Transcribe only the lines between the first line of the records and the line containing "carries; spec/95 for", inclusive, exactly as written.

§ Materials provided
---
-- ==== Sys2Proof/Syntax.lean ====
section
/-! DEFINITION. The instruction type: one constructor per row of spec/opcode_table.json (02 R34-R56 for what a slot
carries; spec/95 for the steps that are events). Slot operations carry their move's guard and source; wide operations
carry their extension word (02 R45). Events carry what the outside party or the untimed engine decides. -/

namespace Sys2Proof

/-- The special sources 0x048-0x05D of 02 R41. -/
inductive Special where
  | tick | rcyc | coreid | tile | part | lanes32 | lanes16 | lanes8 | lanes4
  | li0 | li1 | li2 | li3 | rotb | sbbase | sblen | sbfill | pc | mode | pace | reachix | reachtick
  deriving DecidableEq, Repr

/-- A source of a move (02 R41, R44). -/
inductive Src where
  /-- x0-x63, codes 0x000-0x03F. -/
  | x (n : BitVec 6)
  /-- p0-p7, codes 0x040-0x047. -/
  | p (n : BitVec 3)
  /-- A special source, codes 0x048-0x05D. -/
  | special (k : Special)
  /-- Output port k of unit u at 0x060 + 4u + k. -/
  | out (n : Fin 48)
  /-- The head of hardware queue i, 0x090-0x097. -/
  | queue (n : BitVec 3)
  /-- Long immediate of 24 bits, code 0x0A0, one extension slot. -/
  | imm24 (v : BitVec 24)
  /-- Long immediate of 48 bits, code 0x0A1, two extension slots. -/
  | imm48 (v : BitVec 48)
  /-- Short immediate of 9 bits, codes 0x200-0x3FF. -/
  | short (v : BitVec 9)
  deriving DecidableEq, Repr

/-- What every move slot carries besides its destination: guard and source (02 R39). -/
structure Head where
  /-- 1: the guard is the inverse of the named predicate. -/
  inv : Bool
  /-- The guard predicate. -/
  pred : BitVec 3
  src : Src
  deriving DecidableEq, Repr

/-- The destinations of a plain move (02 R42): all but queue pushes, the stream reset and triggers, which are
constructors of their own. -/
inductive Dest where
  | x (n : BitVec 6)
  | p (n : BitVec 3)
  /-- Loop count, 0x048. -/
  | lcount
  /-- Rotation base, 0x049. -/
  | rotb
  /-- Stream buffer base, 0x04A. -/
  | sbbase
  /-- Stream buffer length, 0x04B. -/
  | sblen
  /-- Input port k of unit u at 0x050 + 14u + k. -/
  | inp (n : Fin 168)
  deriving DecidableEq, Repr

/-- The extension word of a wide operation (02 R45). -/
structure Ext where
  d : BitVec 5
  aLast : Bool
  a : BitVec 4
  bLast : Bool
  b : BitVec 4
  ty : BitVec 4
  mask : BitVec 3
  rnd : BitVec 2
  deriving DecidableEq, Repr

/-- How a control register is written (18 R357): csrw, csrs or csrc. -/
inductive CsrKind where
  | w | s | c
  deriving DecidableEq, Repr

/-- What the environment contributes to one engine access: writes the host made visible before it, a CXL completion
with an error status (12 R227), or a cellar line whose check fails (18 R345). -/
structure LineEnv where
  hostWrites : List (Nat × Byte)
  hostError : Bool
  macFail : Bool
  /-- Host lines that the coherence cache has given up before it (01 R26). -/
  drops : List Nat
  deriving DecidableEq, Repr

/-- What the environment contributes to the end of an untimed system operation (18 R361-R367): an abort reply or a
failed line, and how many bytes were done before it. -/
structure SysEnv where
  pageAbort : Bool
  integrity : Bool
  bytes : Nat
  deriving DecidableEq, Repr

/-- The phases of a page migration (12 R238). -/
inductive MigPhase where
  | start | copy | round | freeze | finish
  deriving DecidableEq, Repr

/-- A key stream of a partition (18 R346). -/
inductive KeyStream where
  | cellar
  | ucie (dir : Bool)
  /-- The stream of a handle: false for what this package sends, true for what it receives. -/
  | fabric (handle : Nat) (recv : Bool)
  | bottle
  deriving DecidableEq, Repr

/-- The fields of a queue page that a host write names (16 R303). -/
inductive QueueField where
  | base | size | cls
  deriving DecidableEq, Repr

/-- What the keeper places a hold for (14 R284, 20 R390). -/
inductive HoldReason where
  | voltage | preempt | reload | bottle
  deriving DecidableEq, Repr

/-- The sources the health monitor counts (20 R386). -/
inductive HealthSrc where
  | cellar | lane | droop | temperature
  deriving DecidableEq, Repr

/-- What the health monitor takes in (20 R386): an event that it counts, or the junction temperature of a basin in °C. -/
inductive HealthInput where
  | cellar | lane | droop
  | temperature (celsius : Nat)
  deriving DecidableEq, Repr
---
§ Written response
-- ==== Sys2Proof/Syntax.lean ====
section
/-! DEFINITION. The instruction type: one constructor per row of spec/opcode_table.json (02 R34-R56 for what a slot
carries; spec/95 for the steps that are events). Slot operations carry their move's guard and source; wide operations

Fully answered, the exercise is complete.